Did I say "taking"? I am talking about sending (theoretical) actual images from the NCMEC database. This is functionally identical to the "attack" you describe.
Yes, I can. This is just one possible strategy: there are many others, where different things are done, and where things are done in a different order.
You use the collider [1] and one of the many scaling attacks ([2] [3] [4], just the ones linked in this thread) to create an image that matches the hash of a reasonably fresh CSAM image currently circulating on the Internet, and resizes to some legal sexual or violent image. Note that knowing such a hash and having such an image are both perfectly legal. Moreover, since the resizing (the creation of the visual derivative) is done on the client, you can tailor your scaling attack to the specific resampling algorithm.

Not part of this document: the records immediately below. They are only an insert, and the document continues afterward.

/-- Rows of file 48: fcvt.d.h to fsh. -/
def rows32Zfh2 : List Row32 := [
  ⟨0xfff0007f#32, 0x42200053#32, fun w => .fcvtDH (w.extractLsb' 7 5) (w.extractLsb' 15 5) (w.extractLsb' 12 3)⟩,
  ⟨0xfff0007f#32, 0x44100053#32, fun w => .fcvtHD (w.extractLsb' 7 5) (w.extractLsb' 15 5) (w.extractLsb' 12 3)⟩,
  ⟨0xfff0007f#32, 0x46200053#32, fun w => .fcvtQH (w.extractLsb' 7 5) (w.extractLsb' 15 5) (w.extractLsb' 12 3)⟩,
  ⟨0xfff0007f#32, 0x44300053#32, fun w => .fcvtHQ (w.extractLsb' 7 5) (w.extractLsb' 15 5) (w.extractLsb' 12 3)⟩,
  ⟨0xfe00707f#32, 0xa4002053#32, fun w => .feqH (w.extractLsb' 7 5) (w.extractLsb' 15 5) (w.extractLsb' 20 5)⟩,
  ⟨0xfe00707f#32, 0xa4001053#32, fun w => .fltH (w.extractLsb' 7 5) (w.extractLsb' 15 5) (w.extractLsb' 20 5)⟩,
  ⟨0xfe00707f#32, 0xa4000053#32, fun w => .fleH (w.extractLsb' 7 5) (w.extractLsb' 15 5) (w.extractLsb' 20 5)⟩,
  ⟨0xfff0707f#32, 0xe4001053#32, fun w => .fclassH (w.extractLsb' 7 5) (w.extractLsb' 15 5)⟩,
  ⟨0xfff0007f#32, 0xc4000053#32, fun w => .fcvtWH (w.extractLsb' 7 5) (w.extractLsb' 15 5) (w.extractLsb' 12 3)⟩,
  ⟨0xfff0007f#32, 0xc4100053#32, fun w => .fcvtWuH (w.extractLsb' 7 5) (w.extractLsb' 15 5) (w.extractLsb' 12 3)⟩,
  ⟨0xfff0707f#32, 0xe4000053#32, fun w => .fmvXH (w.extractLsb' 7 5) (w.extractLsb' 15 5)⟩,
  ⟨0xfff0007f#32, 0xd4000053#32, fun w => .fcvtHW (w.extractLsb' 7 5) (w.extractLsb' 15 5) (w.extractLsb' 12 3)⟩,
  ⟨0xfff0007f#32, 0xd4100053#32, fun w => .fcvtHWu (w.extractLsb' 7 5) (w.extractLsb' 15 5) (w.extractLsb' 12 3)⟩,
  ⟨0xfff0707f#32, 0xf4000053#32, fun w => .fmvHX (w.extractLsb' 7 5) (w.extractLsb' 15 5)⟩,
  ⟨0x0000707f#32, 0x00001007#32, fun w => .flh (w.extractLsb' 7 5) (w.extractLsb' 15 5) (w.extractLsb' 20 12)⟩,
  ⟨0x0000707f#32, 0x00001027#32, fun w =>
    .fsh (w.extractLsb' 15 5) (w.extractLsb' 20 5) (w.extractLsb' 25 7 ++ w.extractLsb' 7 5)⟩]

/-- Rows of file 48: fcvt.l.h to fcvt.h.lu. -/
def rows32Zfh3 : List Row32 := [
  ⟨0xfff0007f#32, 0xc4200053#32, fun w => .fcvtLH (w.extractLsb' 7 5) (w.extractLsb' 15 5) (w.extractLsb' 12 3)⟩,
  ⟨0xfff0007f#32, 0xc4300053#32, fun w => .fcvtLuH (w.extractLsb' 7 5) (w.extractLsb' 15 5) (w.extractLsb' 12 3)⟩,
  ⟨0xfff0007f#32, 0xd4200053#32, fun w => .fcvtHL (w.extractLsb' 7 5) (w.extractLsb' 15 5) (w.extractLsb' 12 3)⟩,
  ⟨0xfff0007f#32, 0xd4300053#32, fun w => .fcvtHLu (w.extractLsb' 7 5) (w.extractLsb' 15 5) (w.extractLsb' 12 3)⟩]

/-- Rows of file 46: c.addi4spn to c.lui. -/
def rows16C1 : List Row16 := [
  ⟨0xe003#16, 0x0000#16, fun w =>
    .cAddi4spn (w.extractLsb' 2 3) (w.extractLsb' 7 4 ++ w.extractLsb' 11 2 ++ w.extractLsb' 5 1 ++ w.extractLsb' 6 1)⟩,
  ⟨0xe003#16, 0x2000#16, fun w => .cFld (w.extractLsb' 2 3) (w.extractLsb' 7 3) (w.extractLsb' 5 2 ++ w.extractLsb' 10 3)⟩,
  ⟨0xe003#16, 0x4000#16, fun w =>
    .cLw (w.extractLsb' 2 3) (w.extractLsb' 7 3) (w.extractLsb' 5 1 ++ w.extractLsb' 10 3 ++ w.extractLsb' 6 1)⟩,
  ⟨0xe003#16, 0x6000#16, fun w =>
    .cFlw (w.extractLsb' 2 3) (w.extractLsb' 7 3) (w.extractLsb' 5 1 ++ w.extractLsb' 10 3 ++ w.extractLsb' 6 1)⟩,
  ⟨0xe003#16, 0x6000#16, fun w => .cLd (w.extractLsb' 2 3) (w.extractLsb' 7 3) (w.extractLsb' 5 2 ++ w.extractLsb' 10 3)⟩,
  ⟨0xe003#16, 0xa000#16, fun w => .cFsd (w.extractLsb' 7 3) (w.extractLsb' 2 3) (w.extractLsb' 5 2 ++ w.extractLsb' 10 3)⟩,
  ⟨0xe003#16, 0xc000#16, fun w =>
    .cSw (w.extractLsb' 7 3) (w.extractLsb' 2 3) (w.extractLsb' 5 1 ++ w.extractLsb' 10 3 ++ w.extractLsb' 6 1)⟩,
  ⟨0xe003#16, 0xe000#16, fun w =>
    .cFsw (w.extractLsb' 7 3) (w.extractLsb' 2 3) (w.extractLsb' 5 1 ++ w.extractLsb' 10 3 ++ w.extractLsb' 6 1)⟩,
  ⟨0xe003#16, 0xe000#16, fun w => .cSd (w.extractLsb' 7 3) (w.extractLsb' 2 3) (w.extractLsb' 5 2 ++ w.extractLsb' 10 3)⟩,
  ⟨0xef83#16, 0x0001#16, fun w => .cNop (w.extractLsb' 12 1 ++ w.extractLsb' 2 5)⟩,
  ⟨0xe003#16, 0x0001#16, fun w => .cAddi (w.extractLsb' 7 5) (w.extractLsb' 12 1 ++ w.extractLsb' 2 5)⟩,
  ⟨0xe003#16, 0x2001#16, fun w =>
    .cJal (w.extractLsb' 12 1 ++ w.extractLsb' 8 1 ++ w.extractLsb' 9 2 ++ w.extractLsb' 6 1 ++ w.extractLsb' 7 1 ++ w.extractLsb' 2 1 ++ w.extractLsb' 11 1 ++ w.extractLsb' 3 3)⟩,
  ⟨0xe003#16, 0x2001#16, fun w => .cAddiw (w.extractLsb' 7 5) (w.extractLsb' 12 1 ++ w.extractLsb' 2 5)⟩,
  ⟨0xe003#16, 0x4001#16, fun w => .cLi (w.extractLsb' 7 5) (w.extractLsb' 12 1 ++ w.extractLsb' 2 5)⟩,
  ⟨0xef83#16, 0x6101#16, fun w =>
    .cAddi16sp (w.extractLsb' 12 1 ++ w.extractLsb' 3 2 ++ w.extractLsb' 5 1 ++ w.extractLsb' 2 1 ++ w.extractLsb' 6 1)⟩,
  ⟨0xe003#16, 0x6001#16, fun w => .cLui (w.extractLsb' 7 5) (w.extractLsb' 12 1 ++ w.extractLsb' 2 5)⟩]

/-- Rows of file 46: c.srli to c.flwsp. -/
def rows16C2 : List Row16 := [
  ⟨0xec03#16, 0x8001#16, fun w => .cSrli (w.extractLsb' 7 3) (w.extractLsb' 12 1 ++ w.extractLsb' 2 5)⟩,
  ⟨0xec03#16, 0x8401#16, fun w => .cSrai (w.extractLsb' 7 3) (w.extractLsb' 12 1 ++ w.extractLsb' 2 5)⟩,
  ⟨0xec03#16, 0x8801#16, fun w => .cAndi (w.extractLsb' 7 3) (w.extractLsb' 12 1 ++ w.extractLsb' 2 5)⟩,
  ⟨0xfc63#16, 0x8c01#16, fun w => .cSub (w.extractLsb' 7 3) (w.extractLsb' 2 3)⟩,
  ⟨0xfc63#16, 0x8c21#16, fun w => .cXor (w.extractLsb' 7 3) (w.extractLsb' 2 3)⟩,
  ⟨0xfc63#16, 0x8c41#16, fun w => .cOr (w.extractLsb' 7 3) (w.extractLsb' 2 3)⟩,
  ⟨0xfc63#16, 0x8c61#16, fun w => .cAnd (w.extractLsb' 7 3) (w.extractLsb' 2 3)⟩,
  ⟨0xfc63#16, 0x9c01#16, fun w => .cSubw (w.extractLsb' 7 3) (w.extractLsb' 2 3)⟩,
  ⟨0xfc63#16, 0x9c21#16, fun w => .cAddw (w.extractLsb' 7 3) (w.extractLsb' 2 3)⟩,
  ⟨0xe003#16, 0xa001#16, fun w =>
    .cJ (w.extractLsb' 12 1 ++ w.extractLsb' 8 1 ++ w.extractLsb' 9 2 ++ w.extractLsb' 6 1 ++ w.extractLsb' 7 1 ++ w.extractLsb' 2 1 ++ w.extractLsb' 11 1 ++ w.extractLsb' 3 3)⟩,
  ⟨0xe003#16, 0xc001#16, fun w =>
    .cBeqz (w.extractLsb' 7 3) (w.extractLsb' 12 1 ++ w.extractLsb' 5 2 ++ w.extractLsb' 2 1 ++ w.extractLsb' 10 2 ++ w.extractLsb' 3 2)⟩,
  ⟨0xe003#16, 0xe001#16, fun w =>
    .cBnez (w.extractLsb' 7 3) (w.extractLsb' 12 1 ++ w.extractLsb' 5 2 ++ w.extractLsb' 2 1 ++ w.extractLsb' 10 2 ++ w.extractLsb' 3 2)⟩,
  ⟨0xe003#16, 0x0002#16, fun w => .cSlli (w.extractLsb' 7 5) (w.extractLsb' 12 1 ++ w.extractLsb' 2 5)⟩,
  ⟨0xe003#16, 0x2002#16, fun w => .cFldsp (w.extractLsb' 7 5) (w.extractLsb' 2 3 ++ w.extractLsb' 12 1 ++ w.extractLsb' 5 2)⟩,
  ⟨0xe003#16, 0x4002#16, fun w => .cLwsp (w.extractLsb' 7 5) (w.extractLsb' 2 2 ++ w.extractLsb' 12 1 ++ w.extractLsb' 4 3)⟩,
  ⟨0xe003#16, 0x6002#16, fun w => .cFlwsp (w.extractLsb' 7 5) (w.extractLsb' 2 2 ++ w.extractLsb' 12 1 ++ w.extractLsb' 4 3)⟩]

/-- Rows of file 46: c.ldsp to c.sdsp. -/
def rows16C3 : List Row16 := [
  ⟨0xe003#16, 0x6002#16, fun w => .cLdsp (w.extractLsb' 7 5) (w.extractLsb' 2 3 ++ w.extractLsb' 12 1 ++ w.extractLsb' 5 2)⟩,
  ⟨0xf07f#16, 0x8002#16, fun w => .cJr (w.extractLsb' 7 5)⟩,
  ⟨0xf003#16, 0x8002#16, fun w => .cMv (w.extractLsb' 7 5) (w.extractLsb' 2 5)⟩,
  ⟨0xffff#16, 0x9002#16, fun _ => .cEbreak⟩,
  ⟨0xf07f#16, 0x9002#16, fun w => .cJalr (w.extractLsb' 7 5)⟩,
  ⟨0xf003#16, 0x9002#16, fun w => .cAdd (w.extractLsb' 7 5) (w.extractLsb' 2 5)⟩,
  ⟨0xe003#16, 0xa002#16, fun w => .cFsdsp (w.extractLsb' 2 5) (w.extractLsb' 7 3 ++ w.extractLsb' 10 3)⟩,
  ⟨0xe003#16, 0xc002#16, fun w => .cSwsp (w.extractLsb' 2 5) (w.extractLsb' 7 2 ++ w.extractLsb' 9 4)⟩,
  ⟨0xe003#16, 0xe002#16, fun w => .cFswsp (w.extractLsb' 2 5) (w.extractLsb' 7 2 ++ w.extractLsb' 9 4)⟩,
  ⟨0xe003#16, 0xe002#16, fun w => .cSdsp (w.extractLsb' 2 5) (w.extractLsb' 7 3 ++ w.extractLsb' 10 3)⟩]

/-- Rows of file 49: c.lbu to cm.popret. -/
def rows16Zc1 : List Row16 := [
  ⟨0xfc03#16, 0x8000#16, fun w => .cLbu (w.extractLsb' 2 3) (w.extractLsb' 7 3) (w.extractLsb' 5 1 ++ w.extractLsb' 6 1)⟩,
  ⟨0xfc43#16, 0x8400#16, fun w => .cLhu (w.extractLsb' 2 3) (w.extractLsb' 7 3) (w.extractLsb' 5 1)⟩,
  ⟨0xfc43#16, 0x8440#16, fun w => .cLh (w.extractLsb' 2 3) (w.extractLsb' 7 3) (w.extractLsb' 5 1)⟩,
  ⟨0xfc03#16, 0x8800#16, fun w => .cSb (w.extractLsb' 7 3) (w.extractLsb' 2 3) (w.extractLsb' 5 1 ++ w.extractLsb' 6 1)⟩,
  ⟨0xfc43#16, 0x8c00#16, fun w => .cSh (w.extractLsb' 7 3) (w.extractLsb' 2 3) (w.extractLsb' 5 1)⟩,
  ⟨0xfc7f#16, 0x9c61#16, fun w => .cZextB (w.extractLsb' 7 3)⟩,
  ⟨0xfc7f#16, 0x9c65#16, fun w => .cSextB (w.extractLsb' 7 3)⟩,
  ⟨0xfc7f#16, 0x9c69#16, fun w => .cZextH (w.extractLsb' 7 3)⟩,
  ⟨0xfc7f#16, 0x9c6d#16, fun w => .cSextH (w.extractLsb' 7 3)⟩,
  ⟨0xfc7f#16, 0x9c71#16, fun w => .cZextW (w.extractLsb' 7 3)⟩,
  ⟨0xfc7f#16, 0x9c75#16, fun w => .cNot (w.extractLsb' 7 3)⟩,
  ⟨0xfc63#16, 0x9c41#16, fun w => .cMul (w.extractLsb' 7 3) (w.extractLsb' 2 3)⟩,
  ⟨0xff03#16, 0xb802#16, fun w => .cmPush (w.extractLsb' 4 4) (w.extractLsb' 2 2)⟩,
  ⟨0xff03#16, 0xba02#16, fun w => .cmPop (w.extractLsb' 4 4) (w.extractLsb' 2 2)⟩,
  ⟨0xff03#16, 0xbc02#16, fun w => .cmPopretz (w.extractLsb' 4 4) (w.extractLsb' 2 2)⟩,
  ⟨0xff03#16, 0xbe02#16, fun w => .cmPopret (w.extractLsb' 4 4) (w.extractLsb' 2 2)⟩]
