-- ==== Sys2Proof/Machine/Dispatch.lean ====
section
/-! DEFINITION. The meaning of every instruction, one arm per constructor. An instruction reaches its meaning only when the decoder
admits it under the XLEN and EXT of the machine (log 6). -/

namespace Sys2Proof.Machine
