-- ==== Sys2Proof/Safety.lean ====
section
/-! DEFINITION. The invariant of the hart, part by part, and what a safe run is. -/

namespace Sys2Proof.Machine

/-- A value of XLEN bits (log 2). -/
def fitsX (cfg : Config) (w : Word) : Prop := w.toNat < 2 ^ cfg.xlen.bits

/-- Memory is in canonical form and inside the address space (10_state.md R43, 20_memory.md R60). -/
def State.memInv (s : State) : Prop :=
  Memory.wf s.mem ∧ ∀ c ∈ s.mem, c.1 < 2 ^ s.cfg.xlen.bits

/-- The fetch-coherence set is strictly rising and holds only addresses whose byte has a value (10_state.md R42). -/
def State.staleInv (s : State) : Prop :=
  s.stale.Pairwise (fun a b => a < b) ∧ ∀ a ∈ s.stale, (Memory.get? s.mem a).isSome

/-- Every register and pc holds a value of its width, and x0's place holds 0 (10_state.md R20, R21, R25, R28, R32). -/
def State.widthInv (s : State) : Prop :=
  (∀ r : RegIdx, fitsX s.cfg (s.x[r.toNat]'r.isLt)) ∧ s.x[0] = 0#64
    ∧ (∀ r : RegIdx, (s.f[r.toNat]'r.isLt).toNat < 2 ^ s.cfg.ext.flen)
    ∧ fitsX s.cfg s.pc ∧ fitsX s.cfg s.mtvec ∧ fitsX s.cfg s.mscratch ∧ fitsX s.cfg s.mepc ∧ fitsX s.cfg s.mcause
    ∧ fitsX s.cfg s.mtval ∧ fitsX s.cfg s.stvec ∧ fitsX s.cfg s.sscratch ∧ fitsX s.cfg s.sepc ∧ fitsX s.cfg s.scause
    ∧ fitsX s.cfg s.stval ∧ fitsX s.cfg s.jvt

/-- pc, mepc and sepc are instruction addresses: multiples of IALIGN/8 (20_memory.md R66, 10_state.md R35). -/
def State.alignInv (s : State) : Prop :=
  s.pc.toNat % s.cfg.ext.ialignBytes = 0 ∧ s.mepc.toNat % s.cfg.ext.ialignBytes = 0
    ∧ s.sepc.toNat % s.cfg.ext.ialignBytes = 0

/-- mtvec and stvec hold MODE 0 or 1 (10_state.md R37). -/
def State.vectorInv (s : State) : Prop := s.mtvec.getLsbD 1 = false ∧ s.stvec.getLsbD 1 = false

/-- A reservation is of 4 or 8 bytes, at an aligned address of the address space (10_state.md R40, 43_a_atomic.md R250). -/
def State.reservationInv (s : State) : Prop :=
  ∀ r ∈ s.reservation, (r.size = 4 ∨ r.size = 8) ∧ r.addr.toNat % r.size = 0 ∧ fitsX s.cfg r.addr

/-- The invariant that every step keeps. -/
def State.Inv (s : State) : Prop :=
  s.memInv ∧ s.staleInv ∧ s.widthInv ∧ s.alignInv ∧ s.vectorInv ∧ s.reservationInv

/-- k steps from a state, stopping at the first fault or refusal. -/
noncomputable def runFor : Nat → State → Result
  | 0, s => .next s
  | k + 1, s =>
    match step s with
    | .next t => runFor k t
    | .fault r => .fault r
    | .refused r => .refused r

/-- A run of k steps is safe when no step ends it: no trap to the environment, no HALT, no unspecified byte, no stale fetch, no
unmodelled CSR (60_exceptions.md R628). -/
def State.safeFor (s : State) (k : Nat) : Prop := ∃ t, runFor k s = .next t

end Sys2Proof.Machine
end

Eventually, someone will make a CyberTipline report about the actual CSAM image whose hash you used, and the image (being a genuine CSAM image) will make its way into the NCMEC hash database. You will even be able to tell precisely when this happens, since you have the client-side half of the PST database, and you can execute the NeuralHash algorithm.
You can start circulating the meme before or after this step. Repeat until you have circulated enough photos to make sure that many people in the targeted group have exceeded the threshold.
Note that the memes will trigger automated CSAM matches, and pass the Apple employee's visual inspection: due to the safety voucher system, Apple will not inspect the full-size images at all, and they will have no way of telling that the NeuralHash is a false positive.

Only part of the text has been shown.